Third Party Update Catalog
We aren’t finished yet. Antivirus scanners are not perfect, especially when it comes to custom written or brand new threats. The more serious attacks out there are not done by script kiddies in a basement; they’re done by organised crime, your competitors, and state agencies. They have the time and money to create new programs to leverage discovered vulnerabilities. For example, it’s one thing to scan for Conficker, it’s another thing to fix the vulnerability that it attacks so you can prevent anyone else from attacking it.
So you can use Windows Update, WSUS, ConfigMgr, or SCE to patch Windows. Great! The attachment that was used in the allegedly attack on HM Treasury was allegedly based on an Adobe product. How often do you see Adobe products looking to update themselves to fix some security issue? It feels to me like it happens a few times a week. I bet most of you, and your users, disable these annoying updates – and that’s what the attacker is betting on! They can write a custom attack, build it into a PDF (or whatever), send it to a user in your organisation using a crafted email that appears innocent enough, it’ll sail through the scanners (because it is an unknown attack), the attachment is opened in a vulnerable reader, and *badda bing* the attacker now has control of a PC on your network.

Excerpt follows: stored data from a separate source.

theorem readSlots_pair {env : Env} (hx : scalarSource src env = .ok (.w x)) (hy : scalarSource src' env = .ok (.w y)) :
    (readSlots env [some (moveOp .scalar g d src), some (moveOp .scalar h e src'), some (nullOp 2), some (nullOp 3), some (nullOp 4),
      some (nullOp 5), some (nullOp 6), some (nullOp 7)]).2 = pairSlots g h d e src src' x y env.pre := by
  have h0 (b : Word) : (moveOp .scalar g d src).source { env with bc := b } = .ok (moveVal d.toNat (.w x)) := moveSource hx
  have h1 (b : Word) : (moveOp .scalar h e src').source { env with bc := b } = .ok (moveVal e.toNat (.w y)) := moveSource hy
  rw [readSlots_snd]
  simp only [List.map_cons, List.map_nil, Option.map_some]
  rw [show ∀ ops, (readSlots env ops).1 = { env with bc := (readSlots env ops).1.bc } from fun _ => rfl, h0, h1]
  rfl
end

/-! The attempt of a bundle on a tile with nothing in flight. -/

/-- Nothing lands, falls due or waits at the tile's next bundle, in the program or in a handler. -/
structure Tile.Calm (t : Tile) : Prop where
  start : t.start = { t := t, flags := 0, vq := [], cells := [], wait := none }
  split : (if t.trap.isSome then none else t.split) = none
  due : t.due = []
  branch : t.branch = none
  sound : t.Sound
  issues : t.canIssue = true

theorem Tile.Quiet.calm {t : Tile} (h : t.Quiet) : t.Calm :=
  ⟨Tile.start_quiet h, by rw [h.split, ite_self], h.due, h.branch, h.sound, Tile.canIssue_quiet h⟩

theorem Tile.InHandler.start {t : Tile} {f : Frozen} (h : t.InHandler f) :
    t.start = { t := t, flags := 0, vq := [], cells := [], wait := none } := by
  have hland : t.landDue = { t := t, flags := 0, vq := [], cells := [], wait := none } := by
    have ht : { t with landings := [] } = t := by rw [← h.landings]
    simp only [Tile.landDue, h.landings, List.filter_nil, List.foldl_nil, List.any_nil, landingFlags, landingVq, landingCells, List.map_nil, ht]
    rfl
  simp [Tile.start, hland, Pre.replies, h.goq, Pre.beats, h.mma, Pre.shapes, h.trap]

theorem Tile.InHandler.calm {t : Tile} {f : Frozen} (h : t.InHandler f) : t.Calm :=
  ⟨h.start, by rw [h.trap]; rfl, h.due, h.branch, ⟨h.eccReg, h.armReg, by simp [h.hid]⟩, by simp [Tile.canIssue, h.st, h.pend, h.halting, h.saveReq]⟩

variable {s : State}

/-- A decode fault comes before the bundle's first slot, with the tile as it was (R82 to R84). -/
theorem attempt_decodeFault {t : Tile} {b : Bundle} {f : FaultInfo} (ht : t.Calm) (hf : decodeFault b = some f) :
    ∃ sp, attempt s t b (bundleOps b) = .fault f 0 t (some sp) none := by
  unfold attempt
  simp only [ht.start, ht.split, Pre.reenter, ht.due, firstDue, hf]
  exact ⟨_, rfl⟩

theorem issueOn_decodeFault {b : Bundle} {f : FaultInfo} (ht : (s.tile s.cur).Quiet) (hf : decodeFault b = some f) :
    ∃ sp, issueOn s s.cur b (bundleOps b) = s.deliverFault s.cur (s.tile s.cur) f (s.tile s.cur).pc 0 (some sp) none := by
  obtain ⟨sp, hp⟩ := attempt_decodeFault (s := s) ht.calm hf
  refine ⟨sp, ?_⟩
  simp only [issueOn, ht.calm.issues, if_true, hp]
  rw [State.foundAt_nil s _ ht.hid]

/-- The slots of two moves make their moves; every other slot of their bundle is null. -/
theorem attempt_pair {g h : BitVec 4} {d e src src' : BitVec 10} {x y : Word} (ht : (s.tile s.cur).Calm)
    (hf : decodeFault (pairBundle (mk24 g d src) (mk24 h e src')) = none)
    (hd : scalarPlain d.toNat = true) (he : scalarPlain e.toNat = true)
    (hx : scalarSource src s.plainEnv = .ok (.w x)) (hy : scalarSource src' s.plainEnv = .ok (.w y)) :
    ∃ sp, attempt s (s.tile s.cur) (pairBundle (mk24 g d src) (mk24 h e src')) (bundleOps (pairBundle (mk24 g d src) (mk24 h e src'))) =
      .commit { t := s.tile s.cur, flags := 0, vq := [], cells := [], wait := none } { t := movePair g h d e x y (s.tile s.cur) } sp := by
  have hli : hasLong (pairBundle (mk24 g d src) (mk24 h e src')) = false := by
    simp [hasLong, slotWord_pairBundle_rest]
  have hnest : nestFault (pairBundle (mk24 g d src) (mk24 h e src')) = false := by
    simp [nestFault, slotWord_pairBundle_rest]
  unfold State.plainEnv at hx hy
  have hw : ∀ b rs, (movePair g h d e x y (s.tile s.cur)).wroteSlots b rs = movePair g h d e x y (s.tile s.cur) := by
    intro b rs
    have hs := (movePair_only g h d e x y (s.tile s.cur)).sound ht.sound
    rw [Tile.wroteSlots, Tile.wroteRegs_sound hs.eccReg hs.armReg hs.hid]
  unfold attempt
  simp only [ht.start, ht.split, Pre.reenter, ht.due, firstDue, hf, hnest, Bool.and_false, Option.isSome_none, Bool.false_and, Bool.false_eq_true,
    if_false, ht.sound.eccReg, List.isEmpty_nil, if_true, hli, ht.branch, Option.bind_none, bundleOps_pair hf hd he]
  rw [readSlots_pair hx hy, runBundle_pair hd he]
  simp only [hw, Pre.settled]
  exact ⟨_, rfl⟩

/-- A bundle of two moves issues, and its commit leaves tile u. -/
theorem issueOn_pair {g h : BitVec 4} {d e src src' : BitVec 10} {x y : Word} {u : Tile} (ht : (s.tile s.cur).Calm)
    (hf : decodeFault (pairBundle (mk24 g d src) (mk24 h e src')) = none)
    (hd : scalarPlain d.toNat = true) (he : scalarPlain e.toNat = true)
    (hx : scalarSource src s.plainEnv = .ok (.w x)) (hy : scalarSource src' s.plainEnv = .ok (.w y))
    (hu : ∀ sp, commitTile { t := s.tile s.cur, flags := 0, vq := [], cells := [], wait := none }
      { t := movePair g h d e x y (s.tile s.cur) } sp (s.tile s.cur).pc = u) (hr : u.st = .running) :
    issueOn s s.cur (pairBundle (mk24 g d src) (mk24 h e src')) (bundleOps (pairBundle (mk24 g d src) (mk24 h e src'))) =
      s.setTile s.cur u := by
  obtain ⟨sp, hp⟩ := attempt_pair ht hf hd he hx hy
  simp only [issueOn, ht.issues, if_true, hp, afterCommit, Bool.false_and, Bool.false_eq_true, if_false, hu, hr]

/-- In the program LCC rises and the next bundle follows. -/
theorem commitTile_program {t u : Tile} (ht : t.Quiet) (hu : ScalarsOnly t u) (sp : Split) :
    commitTile { t := t, flags := 0, vq := [], cells := [], wait := none } { t := u } sp t.pc = u.committed := by
  have hk := hu.keeps ht
  have ha : u.afterIssue = .running := by simp [Tile.afterIssue, hk.halting, ht.halting, hk.pend, ht.pend]
  rw [commit_to sp ht rfl rfl (hk.halting.trans ht.halting) (hk.trap.trans ht.trap) (hk.split.trans ht.split) hk.loops hk.pc, ha,
    committedTo_running, Tile.committed, hk.pc]
  rfl

/-- In a handler the handler's cycle rises and no loop level ends. -/
theorem commitTile_handler {t u : Tile} {f : Frozen} (ht : t.InHandler f) (hu : ScalarsOnly t u) (sp : Split) :
    commitTile { t := t, flags := 0, vq := [], cells := [], wait := none } { t := u } sp t.pc = u.handled f := by
  obtain ⟨r, p, po, b, rfl⟩ := hu
  have hend : t.pend.wait.isSome = false ∧ t.pend.join.isSome = false ∧ t.pend.xfwait.isSome = false := by rw [ht.pend]; exact ⟨rfl, rfl, rfl⟩
  simp only [commitTile, Tile.storeCells_nil, Tile.afterIssue, ht.halting, hend, ht.trap, ht.branch, Tile.advance, Tile.loopStep, writeLevel,
    gflgAfter, Tile.tick, Tile.handled, Option.isSome_none, Option.isSome_some, Bool.false_eq_true, if_false, if_true, Bool.or_false, ite_self]

end Sys2Proof.Machine

open Sys2Proof Sys2Proof.Machine

/-- Settles O29: the slots read the tile before the bundle and run in order, six of them null; only the commit tells a handler's bundle
from the program's. A decode fault stops the attempt before any slot. -/
theorem bundles : Obligations.Bundles := by
  unfold Obligations.Bundles
  intro s g h d e src src' x y t b put hcur
  refine ⟨fun hq b f hf => ?_, fun hf hd he _ _ hx hy => ⟨fun hq => ?_, fun f hh _ _ _ => ?_⟩⟩
  · obtain ⟨sp, hp⟩ := issueOn_decodeFault hq hf
    exact ⟨sp, congrArg Host.Outcome.next hp⟩
  · show Host.Outcome.next (issueOn s s.cur _ _) = _
    rw [issueOn_pair hq.calm hf hd he hx hy (commitTile_program hq (movePair_only ..)) (committedTo_st ..)]
    rfl
  · show (if (s.tile s.cur).trap.isSome then Host.Outcome.next (issueOn s s.cur _ _) else .next s) = _
    rw [issueOn_pair hh.calm hf hd he hx hy (commitTile_handler hh (movePair_only ..)) (Tile.enterSlot_st ..), if_pos (by rw [hh.trap]; rfl)]
    rfl
end

/-! PROOF. At most four loop levels (R116): the invariant, and what leaves the loop stack of a tile alone. -/
section

namespace Sys2Proof.Machine

/-! At most four loop levels (R116). -/

/-- The tile has at most four loop levels. -/
def Tile.FewLevels (t : Tile) : Prop := t.loops.length ≤ 4

/-- No tile has more than four loop levels. -/
structure State.FewLevels (s : State) : Prop where
  tile : ∀ i, (s.tile i).FewLevels

theorem Tile.FewLevels.of_loops {t u : Tile} (h : t.FewLevels) (e : u.loops = t.loops) : u.FewLevels := by
  rwa [Tile.FewLevels, e]

theorem State.fewLevels_iff (s : State) : s.FewLevels ↔ s.loopsOk = true := by
  simp only [State.loopsOk, List.all_eq_true, decide_eq_true_eq]
  refine ⟨fun h t ht => ?_, fun h => ⟨fun i => ?_⟩⟩
  · obtain ⟨i, hi, rfl⟩ := List.getElem_of_mem ht
    exact List.getD_eq_getElem s.tiles {} hi ▸ h.tile i
  · by_cases hi : i < s.tiles.length
    · have e : s.tile i = s.tiles[i] := List.getD_eq_getElem _ _ hi
      exact e ▸ h _ (List.getElem_mem hi)
    · have e : s.tile i = {} := List.getD_eq_default _ _ (Nat.le_of_not_lt hi)
      exact e ▸ Nat.zero_le 4

theorem State.FewLevels.of_tiles {s u : State} (h : s.FewLevels) (e : u.tiles = s.tiles) : u.FewLevels := by
  refine ⟨fun i => ?_⟩
  rw [State.tile, e]
  exact h.tile i

theorem State.FewLevels.setTile {s : State} (h : s.FewLevels) {t : Tile} (ht : t.FewLevels) (i : Nat) : (s.setTile i t).FewLevels := by
  refine ⟨fun j => ?_⟩
  by_cases hj : j = i
  · subst hj
    by_cases hl : j < s.tiles.length
    · rwa [State.setTile_tile_self s j t hl]
    · rw [State.setTile_beyond t hl]
      exact h.tile j
  · rw [State.setTile_tile_other s i j t hj]
    exact h.tile j

theorem State.FewLevels.foldl {β : Type} {f : State → β → State} (hf : ∀ (s : State) (x : β), s.FewLevels → (f s x).FewLevels) (l : List β)
    {s : State} (h : s.FewLevels) : (l.foldl f s).FewLevels := by
  induction l generalizing s with
  | nil => exact h
  | cons x l ih => exact ih (hf s x h)

/-- What the operations of the memory order do to tiles leaves their loops. -/
theorem State.FewLevels.ordering {s u : State} (h : s.FewLevels) (o : s.Ordering u) : u.FewLevels := by
  refine ⟨fun i => ?_⟩
  obtain ⟨k, of, f, g, x, e⟩ := o.tiles i
  exact (h.tile i).of_loops (by rw [e])

/-! What leaves the loop stack of a tile alone. -/

theorem Tile.foldl_loops {β : Type} {f : Tile → β → Tile} (hf : ∀ t x, (f t x).loops = t.loops) (l : List β) (t : Tile) :
    (l.foldl f t).loops = t.loops := by
  induction l generalizing t with
  | nil => rfl
  | cons x l ih => exact (ih _).trans (hf t x)

@[simp] theorem Tile.eccWrite_loops (t : Tile) (c w : Nat → Bool) : (t.eccWrite c w).loops = t.loops := by
  unfold Tile.eccWrite
  simp only
  split
  · rfl
  · split <;> rfl

@[simp] theorem Tile.storeBytes_loops (t : Tile) (a : Nat) (bs : List Byte) : (t.storeBytes a bs).loops = t.loops :=
  Tile.eccWrite_loops ..

@[simp] theorem Tile.storeCells_loops (t : Tile) (cs : List (Nat × Byte)) : (t.storeCells cs).loops = t.loops := by
  unfold Tile.storeCells
  simp only
  split
  · rfl
  · exact Tile.eccWrite_loops ..

@[simp] theorem Tile.wroteRegs_loops (t : Tile) (ks ps : List Nat) : (t.wroteRegs ks ps).loops = t.loops := by
  unfold Tile.wroteRegs
  simp only
  split
  · rfl
  · split
    · rfl
    · split <;> rfl

@[simp] theorem Tile.wroteAll_loops (t : Tile) : t.wroteAll.loops = t.loops := by
  rw [Tile.wroteAll, Tile.wroteRegs_loops, Tile.eccWrite_loops]

@[simp] theorem Tile.setS_loops (t : Tile) (n : Nat) (x : Word) : (t.setS n x).loops = t.loops := by
  unfold Tile.setS
  split <;> rfl

@[simp] theorem Tile.setP_loops (t : Tile) (n : Nat) (b : Bool) : (t.setP n b).loops = t.loops := by
  unfold Tile.setP
  split <;> rfl

@[simp] theorem Tile.setVq_loops (t : Tile) (n : Nat) (x m : Mask) : (t.setVq n x m).loops = t.loops := by
  unfold Tile.setVq
  split <;> rfl

@[simp] theorem Tile.setSeg_loops (t : Tile) (j : Nat) (x : SegSlot) : (t.setSeg j x).loops = t.loops := by
  unfold Tile.setSeg
  split <;> rfl

@[simp] theorem Tile.nameArrival_loops (t : Tile) (a : Nat) : (t.nameArrival a).loops = t.loops := rfl

@[simp] theorem ctlWrite_loops (t : Tile) (n : Nat) (x : Word) : (ctlWrite t n x).loops = t.loops := by
  unfold ctlWrite
  split <;> rfl

/-! Landings (R48). -/

theorem Tile.land_loops (t : Tile) (l : Land) : (t.land l).loops = t.loops := by
  cases l with
  | flags | scalar _ _ | vector _ _ _ => rfl
  | vq n v m => exact Tile.setVq_loops ..
  | spad cs => exact Tile.storeCells_loops ..
  | scales b c0 n v => cases b <;> rfl
  | bank k rows side => cases rows <;> cases side <;> rfl

theorem Tile.landOne_loops (t : Tile) (l : Landing) : (t.landOne l).loops = t.loops := by
  unfold Tile.landOne
  split
  · rfl
  · rw [Tile.wroteRegs_loops]
    exact t.land_loops _

theorem Tile.landReply_loops (t : Tile) (r : GoRec) (v : Vec) (f : Flags) : (t.landReply r v f).loops = t.loops := by
  unfold Tile.landReply
  simp only
  split
  · rw [Tile.wroteRegs_loops]; rfl
  · rw [Tile.wroteRegs_loops]
  · rw [Tile.wroteRegs_loops]
  · rfl

theorem runBeat_loops (src t : Tile) (m : Mma) : (runBeat src t m).1.loops = t.loops := Tile.wroteRegs_loops ..

end Sys2Proof.Machine
end

/-! PROOF. The parts of a bundle's attempt keep at most four loop levels: its start, and the operations of slots 0 and 7. -/
section

namespace Sys2Proof.Machine

/-! The start of a bundle's cycle: what lands leaves the loop stack. -/

theorem Tile.landDue_loops (t : Tile) : t.landDue.t.loops = t.loops := Tile.foldl_loops Tile.landOne_loops _ _

theorem Pre.foldl_loops {β : Type} {f : Pre → β → Pre} (hf : ∀ p x, (f p x).t.loops = p.t.loops) (l : List β) (p : Pre) :
    (l.foldl f p).t.loops = p.t.loops := by
  induction l generalizing p with
  | nil => rfl
  | cons x l ih => exact (ih _).trans (hf p x)

theorem Pre.replies_loops (p : Pre) : p.replies.t.loops = p.t.loops := by
  refine Pre.foldl_loops (fun p r => ?_) _ _
  split
  · exact Tile.landReply_loops ..
  · rfl
  · rfl

theorem Pre.beats_loops (p : Pre) : p.beats.t.loops = p.t.loops := by
  refine Pre.foldl_loops (fun q m => ?_) _ _
  split
  · split
    · rfl
    · exact runBeat_loops ..
  · split <;> rfl

theorem Pre.shapes_loops (p : Pre) : p.shapes.t.loops = p.t.loops := by
  unfold Pre.shapes
  split
  · rfl
  · exact Tile.foldl_loops (fun _ _ => by rfl) _ _

theorem Tile.start_loops (t : Tile) : t.start.t.loops = t.loops := by
  rw [Tile.start, Pre.shapes_loops, Pre.beats_loops, Pre.replies_loops, Tile.landDue_loops]

theorem Pre.reenter_t (p : Pre) (sp : Option Split) : (p.reenter sp).t = p.t := by cases sp <;> rfl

*PANIC* This is where you uninstall Adobe Reader, Flash, etc, and use third party alternatives – not so fast, my friend! (Why do I keep quoting Lee Corso?). Adobe products, like every other, has vulnerabilities. If you think those other readers don’t then you’re fooling yourself. If you’re a big enough target, then an attacker will figure out what third party reader you use via social engineering, and craft an attack for that. With Adobe, you at least have a way to force updates for your users.
No, we cannot trust users to run Adobe updates by themselves, just like we cannot trust them to run Microsoft updates for themselves. Adobe has created software update catalogues that we can use in System Center Configuration Manager (MSFT’s main way to adopt/control consumerisation of IT) and System Center Essentials. This will allow you to centrally download, test, approve, and deploy updates to relevant machines in an automated, and scheduled manner, with deployment deadlines. Now you can force those vulnerable PCs to update, and secure your network against those vulnerabilities.
Summary
With all this you get layered defences. Is it 100% secure? No. Like I said, I’m honest enough to say that I’m not a security expert but I know that with the above systems, you could protect yourself against the same attack that allegedly targeted HM Treasury (based on the information that I heard this morning). Combine this with protection for PCs, servers, SharePoint, Lync, and so on, and you’ll have a nice fortress. You can’t rely on people to protect the castle, and that’s why you need an automated portcullis approach like this. The responsibility then falls on you as the gatekeeper to ensure that the gate is built correctly.
Note: I don’t know why some people always assume that virtual machines (on any hypervisor) assume that security should be any different for them. The virtualised workloads still need the same levels of protection that they physical alternative would.